The features and advantages of a process according to the present invention will be more clearly appreciated from the following description taken in conjunction with the accompanying drawing which is a flow chart showing the consecutive stages of a preferred example of the process according to the present invention.

As set forth above, the process according to the present invention consists essentially of a succession of first, second and third stages. During the first stage, peanut seeds cleared of pods or shells and testae or skins are first immersed in hot water of, for example, about 100°C for a predetermined period of time of, for example, about 3 minutes to about 5 minutes. In this instance, the peanut seeds may be immersed in the hot water either at an atmospheric pressure in a hot-water bath or at an elevated pressure, viz., at a pressure higher than an atmospheric pressure in a pressure cooker. The peanut seeds thus subjected to a hot-water treatment are, after being dehydrated, cooked in a substantially equal volume of boiled water preferably at a temperature within the range of between about 110°C and about 140°C, under a pressure within the range of between about 1.5 kilogram per square meter and about 2.0 kilograms per square meter for a period of time within the range of between about 5 minutes and about 20 minutes. If the peanut seeds is immersed in hot water at an atmospheric pressure in a hot-water bath, the peanut seeds to be cooked may be transferred from the hot-water bath to a pressure cooker. If, on the other hand, the peanut seeds is immersed at an elevated temperature in a pressure cooker, the same pressure cooker may be used for the cooking of the peanut seeds. For the heating of the peanut seeds in the pressure cooker, hot water vapor is forced into the cooker so that the peanut seeds is heated to a temperature ranging from about 110°C to about 140°C as above mentioned. The peanut seeds thus cooked are cleared of tannin, astringent constituents and objectionable odors. The peanut seeds are then ground into the form of slurry by the use of, for example, a hammer mill.

The conditions for the cooking of the peanut seeds as above specified are important since the peanut seeds can be properly softened and efficiently and effectively cleared of objectionable tastes and odors as well as impurities without having recourse to a treatment in a saturated solution of salt or a nearly saturated boiled solution of salt insofar as the three conditions are concurrently followed. If at least one of the temperature, pressure and period of the cooking procedure is less than the lower limit thereof, viz., the cooking temperature is lower than about 110°C, the cooking pressure is lower than about 1.5 kilogram per square meter or the cooking period is shorter than about 5 minutes, the peanut seeds partially remain uncooked and, as a consequence, could not be ground into evenly grained slurry in the subsequent step. If, on the other hand, at least one of the temperature, pressure and period of the cooking procedure exceeds the lower limit thereof, viz., the cooking temperature is higher than about 140°C, the cooking pressure is higher than about 2.0 kilograms per square meter or the cooking period is longer than about 20 minutes, then the peanut seeds would be excessively cooked and would not only generate a burnt or smoky smell but also promote the oxidation of the oil content of the cooked seeds, thereby also degrading the resultant slurry. For these reasons, it is more preferable in the process according to the present invention that peanut seeds be cooked at a temperature within the range of between about 120°C and about 130°C, under a pressure within the range of between about 1.8 kilogram per square meter and about 2.0 kilograms per square meter for a period of time within the range of between about 5 minutes and about 15 minutes.
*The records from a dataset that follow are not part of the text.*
/-- The serial counter after an INSERT (R18). -/
theorem takeSerial_eq (t : RouteTable) : t.takeSerial = { t with
    nextSerial := if t.nextSerial.toNat = 4294967295 then t.nextSerial else t.nextSerial + 1#32
    exhausted := t.exhausted || t.nextSerial.toNat == 4294967295 } := by
  have last : t.nextSerial = 0xFFFFFFFF#32 ↔ t.nextSerial.toNat = 4294967295 := BitVec.toNat_eq
  unfold RouteTable.takeSerial
  by_cases h : t.nextSerial.toNat = 4294967295
  · rw [if_pos (last.2 h), if_pos h, h]; simp
  · rw [if_neg (fun e => h (last.1 e)), if_neg h, beq_eq_false_iff_ne.2 h, Bool.or_false]

/-- The slots after an INSERT that finds a FREE slot (R110). -/
theorem applyInsert_slot {s : State} {i : SlotNo} (h : lowestFree s = some i) (image : List Byte) (j : SlotNo) :
    (applyInsert image s).1.slot j
      = if i = j then ⟨(s.slot i).era, .live (newEntry s (.ofImage image))⟩ else s.slot j := by
  rw [applyInsert_some h, ← State.slot_setBody]
  simp only [State.slot, takeSerial_eq]

/-! ### Validation and the staged INSERTs -/

theorem validateFrom_cons_none {s : State} {n : Nat} {run : Running} {op : Op} {rest : List Op}
    (h : validateFrom s n run (op :: rest) = none) :
    validateOp s run op = none ∧ validateFrom s (n + 1) (run.after s op) rest = none := by
  rw [validateFrom] at h
  split at h
  · cases h
  · rename_i h'; exact ⟨h', h⟩

/-- An INSERT that passes its tests: its image fails no field, its criteria are new, and there are a FREE slot
and a serial for it and the INSERTs before it (R101 to R105). -/
theorem validateInsert_none {s : State} {run : Running} {image : List Byte}
    (h : validateInsert s run image = none) :
    definitionFailure image = none ∧ isDuplicate s run (Definition.ofImage image).criteria = false ∧
      run.inserts + 1 ≤ freeCount s ∧ s.rtb.exhausted = false ∧
      s.rtb.nextSerial.toNat + run.inserts < 2 ^ 32 := by
  unfold validateInsert at h
  split at h
  · cases h
  · rename_i fields
    split at h
    · cases h
    · rename_i fresh
      split at h
      · cases h
      · rename_i slots
        split at h
        · cases h
        · rename_i serials
          rw [not_or] at serials
          exact ⟨fields, by simpa using fresh, Nat.le_of_not_lt slots, by simpa using serials.1,
            Nat.lt_of_not_le serials.2⟩

theorem stagedDistinct_cons {s : State} {run : Running} {op : Op} {rest : List Op} :
    stagedDistinct s run (op :: rest) = true ↔
      (∀ image, op = .insert image → isDuplicate s run (Definition.ofImage image).criteria = false) ∧
        stagedDistinct s (run.after s op) rest = true := by
  cases op <;> simp [stagedDistinct]

theorem stagedDistinct_of_validateFrom {s : State} : ∀ {ops : List Op} {n : Nat} {run : Running},
    validateFrom s n run ops = none → stagedDistinct s run ops = true
  | [], _, _, _ => rfl
  | op :: rest, n, run, h => by
    obtain ⟨one, others⟩ := validateFrom_cons_none h
    refine stagedDistinct_cons.2 ⟨?_, stagedDistinct_of_validateFrom others⟩
    rintro image rfl
    exact (validateInsert_none one).2.1

theorem insertCount_cons (op : Op) (rest : List Op) : insertCount (op :: rest)
    = insertCount rest + (match op with
      | .insert _ => 1
      | _ => 0) := by
  unfold insertCount
  cases op <;> simp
The slurry of the pulverized peanut seeds thus prepared is diluted with a substantially equal volume of hot water of a predetermined temperature within the range of, for example, from about 90°C to about 100°C in a mixing bath provided with an agitator. The resultant mixture, viz., diluted slurry is mechanically fractionated into liquid and solid fractions repeatedly in three or more steps which consist of a first step of fractionating the slurry and second and third steps of fractionating the liquid and solid fractions, respectively, obtained in the first step of fractionation. For the mechanical fractionation of the diluted slurry, it is preferable to use a centrifuge of either the conveyor or decanter type or the basket type. (A preferred example of a centrifuge of the conveyor or decanter type is Mitsubishi Decanting Centrifuge which is manufactured by Mitsubishi Kakoki Kabushiki Kaisha, Tokyo.) In a process according to the present invention, about 80 percent to about 85 percent of liquid fraction and about 15 percent to about 20 percent of solid fraction can be obtained in the first step of fractionation and a total of about 90 percent to about 95 percent of liquid fraction and a total of about 5 percent to about 10 percent of solid fraction can be obtained in the second and third steps of fractionation. In this connection, it may be noted that at least several steps were required for the mechanical fractionation of the slurry to obtain liquid and solid fractions in the above mentioned proportions when a centrifuge of the Scharples type, viz., the tubular-bowl type was used. This means that the use of a Scharples-type centrifuge for the fractionation of the slurried peanut seeds in the process according to the present invention is not advisable from the view point of production efficiency and process control. It may further be noted that, if the cooked peanut seeds are diluted with cold water in lieu of hot water and the resultant mixture of the slurry and cold water is heated with hot water vapor, the addition of the cold water to the slurry would invite a drop in the temperature of the slurry and would give rise to a decrease in the efficiency of fractionation of the slurry. The second and third steps of fractionation put an end to the first stage of the process according to the present invention.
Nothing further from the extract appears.